# Setting a wallpaper with Group Policy



## ALLoY1717 (Sep 24, 2006)

I am trying to set a wallpaper with a group policy but I can't seem to get it to work without enabling active desktop. When I do enable active desktop the wallpaper loads behind a webpage which sits as the desktop background. Please help how do I set a wallpaper through active directory without having to use active desktop..
Thanks


----------



## cwallace (Apr 17, 2007)

Exactly the same thing here.

I cannot have that webpage on the desktop...

I found some information about making a registry entry for it, but I don't know how to apply a registry entry via GPO.

If it is possible I think this code will work fine.

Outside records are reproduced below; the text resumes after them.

/-- Lanes leave a parked fragment and continue at `pc + len`. -/
def Group.letGo (g : Group) (pc : Word) (m : Mask) (len : Nat) : Group :=
  let fs := g.frags.map fun f =>
    if f.pc = pc && f.park.isSome then
      { f with mask := f.mask &&& ~~~ m,
               park := match f.park with
                 | some (n, .waitr pd ws) => some (n, .waitr pd (ws.filter fun x => !inMask m x.1))
                 | some (n, .sync ws) => some (n, .sync (ws.filter fun x => !inMask m x.1))
                 | some (n, .semwait c sc o ws) => some (n, .semwait c sc o (ws.filter fun x => !inMask m x.1))
                 | x => x }
    else f
  { g with frags := joinFrags g.hlanes (fs.filter fun f => f.mask ≠ 0) [mkFrag (pc + BitVec.ofNat 32 len) m] }

/-- The lanes of a mask that neither a debugger stop (R362) nor a running handler keeps parked (R312). -/
def Group.loose (g : Group) (m : Mask) : Mask := if g.stop.isSome then 0 else if g.hlanes = 0 then m else m &&& g.hlanes

/-- Lanes whose wait has ended continue at `pc + len` (R170, R248, R252, R125); lanes that a running handler or a debugger stop keeps parked do so when it
ends (R312, R362). -/
def Group.release (g : Group) (pc : Word) (m : Mask) (len : Nat) : Group :=
  let now := g.loose m
  let g1 := g.letGo pc now len
  if m = now then g1 else { g1 with freed := g1.freed ++ [(pc, len, m &&& ~~~ now)] }

/-! ### Launch abort and containment -/

/-- A beacon domain that nobody holds (Table 04-5). -/
def Domain.freed (d : Domain) : Domain :=
  { d with holder := none, st := .free, step := 0, owed := [], chains := [], nextOwed := [], nextChains := [] }

/-- Stop a launch at once (R305, R317): its groups issue nothing more, its chains write nothing more; what is in flight performs. A beacon
domain it holds becomes FREE (R125). A launch that is already aborting or over is left. -/
def State.abort (s : State) (lid cause sub : Nat) (nested teardown : Bool) : State :=
  match s.launch? lid with
  | none => s
  | some l =>
    match l.status with
    | .running =>
      let s := s.modLaunch lid fun x =>
        { x with status := .aborting cause sub nested teardown false (BitVec.ofNat 64 s.now), dom := none,
                 holds := [] }
      let s := { s with chains := s.chains.filter fun k => k.gid.lid ≠ lid }
      let s := s.modPart l.part fun p =>
        { p with doms := p.doms.map fun d =>
            if d.holder = some lid then d.freed else d }
      match s.part? l.part with
      | none => s
      | some p => s.ember (p.bulks.headD 0) 0x08 0xFFFF l.world (BitVec.ofNat 64 cause)
    | _ => s

/-- A bulkhead fences itself (R70, R71): FENCING begins. An error that is no word of storage is logged with page 0 (Table 15-7). -/
def State.fence (s : State) (b reason : Nat) (word : Bool) : State :=
  match s.bulk? b with
  | some x =>
    if x.st = .running then
      let s1 := if reason = 1 && !word then s.ember b 0x02 0xFFFF 0xFF 0 else s
      (s1.modBulk b fun x => { x with st := .fencing, since := s.now, reason := reason, word := word }).ember b 0x03 0xFFFF 0xFF
        (BitVec.ofNat 64 reason)
    else s
  | none => s

/-! ### Traps (R308 to R312) -/

/-- Cause codes of Table 12-1. -/
def Cause.illegal : Nat := 0x01
def Cause.emul : Nat := 0x02
def Cause.uniform : Nat := 0x03
def Cause.fetch : Nat := 0x04
def Cause.align : Nat := 0x05
def Cause.bounds : Nat := 0x06
def Cause.page : Nat := 0x07
def Cause.ownership : Nat := 0x08
def Cause.uncorrectable : Nat := 0x09
def Cause.integrity : Nat := 0x0A
def Cause.sparse : Nat := 0x0B
def Cause.down : Nat := 0x0C
def Cause.brk : Nat := 0x0D
def Cause.trap : Nat := 0x0E
def Cause.contained : Nat := 0x20
def Cause.watchdog : Nat := 0x21

/-- Value of the kernel entry's handler field when the kernel has none (Table 07-14). -/
def noHandler : Word := 0xFFFFFFFF

/-- The handler that takes a cause (Table 12-1, R311): the emulation handler for EMUL when it is enabled, else the trap handler when it is
enabled; UNCORRECTABLE has none. FLAGS[3] is TRAPEN and FLAGS[4] EMULEN (R295). -/
def Launch.handlerOf (l : Launch) (cause : Nat) : Option Word :=
  let trapEn := l.rcd.flags.getLsbD 3 && l.obj.kernel.traph ≠ noHandler
  let emulEn := l.rcd.flags.getLsbD 4 && l.obj.kernel.emulh ≠ noHandler
  if cause = Cause.uncorrectable then none
  else if cause = Cause.emul && emulEn then some l.obj.kernel.emulh
  else if trapEn then some l.obj.kernel.traph
  else none

/-- Trap entry: the frame is written; without a handler, or inside one, the launch is aborted (R311); otherwise the lanes `e` become one
fragment at the handler's entry and the other lanes of the fragment go on at the next instruction (R312). -/
def takeTrap (c : Ctx) (cause : Nat) (faulting : Mask) (e : Mask) (info : DWord) (addr : Nat → DWord) (s : State) : State :=
  let frame : TrapFrame :=
    { cause := BitVec.ofNat 32 cause, inst := c.is.inst, mask := faulting, pc := c.is.pc,
      addr := (lanes faulting).foldl (fun m l => SMap.set m l (addr l)) [], info := info }
  let s := s.modGroup c.gid fun g => { g with frame := frame }
  if c.g.handler.isSome then
    if cause = Cause.uncorrectable then s.abort c.gid.lid Cause.contained cause true false else s.abort c.gid.lid cause 0 true false
  else
    match c.l.handlerOf cause with
    | none =>
      if cause = Cause.uncorrectable then s.abort c.gid.lid Cause.contained cause false false
      else s.abort c.gid.lid cause 0 false false
    | some h =>
      s.modGroup c.gid fun g =>
        let g := { g with handler := if e = 0 then none else some { lanes := e, len := c.is.len } }
        let out := c.is.mask &&& ~~~ e
        g.issued c.is.pc c.is.mask
          [mkFrag h e, mkFrag (c.is.pc + BitVec.ofNat 32 c.is.len) out]

/-- A run-time ILLEGAL (R195, reason 0x10) on the named lanes, entered by Act. -/
def illegalRun (c : Ctx) (m act : Mask) (s : State) : State := takeTrap c Cause.illegal m act 0x10 (fun _ => 0) s

/-- Resume after a handler (R220): every lane that waits at a TRET goes to %tpc, or past the instruction there; the parked lanes whose wait ended while
the handler ran go on too (R312). The YIELD marks end that a merge ends (R217). -/
def Group.tretDone (g : Group) : Group :=
  match g.handler with
  | none => g
  | some h =>
    let at_ (next : Bool) : Mask := g.frags.foldl (fun m f =>
      match f.park with
      | some (_, .tret n) => if n = next then m ||| f.mask else m
      | _ => m) 0
    let again := at_ false
    let past := at_ true
    if (again ||| past) &&& h.lanes = h.lanes then
      let fs := g.frags.filter fun f => match f.park with | some (_, .tret _) => false | _ => true
      g.freed.foldl (fun g e => g.letGo e.1 e.2.2 e.2.1)
        { g with
          handler := none
          freed := []
          frags := let r := addFrags 0 [] (fs ++ [mkFrag g.frame.pc again, mkFrag (g.frame.pc + BitVec.ofNat 32 h.len) past]); r.map (keepMark fs r) }
    else g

*This defines the path and style (0-center 1-tile 2-stretch) of the Active Desktop wallpaper and prevents users from changing the image or its presentation
[HKEY_CURRENT_USER\Software\Microsoft\Windows\Curre ntVersion\Policies\System]
"Wallpaper"="C:\\WINDOWS\\Web\\Logo.bmp"
"WallpaperStyle"="2"

*This defines the path and style of the normal desktop wallpaper.
[HKEY_CURRENT_USER\Control Panel\Desktop]
"Wallpaper"="C:\\WINDOWS\\Web\\Logo.bmp"
"WallpaperStyle"="2"

*This turns off Active Desktop however the restrictions still apply to the normal desktop.
[HKEY_CURRENT_USER\Software\Microsoft\Windows\Curre ntVersion\Policies\Explorer]
"NoActiveDesktop"="1"

If I knew how to make THAT active on the local machines via GPO everything would be fine...

Chris


----------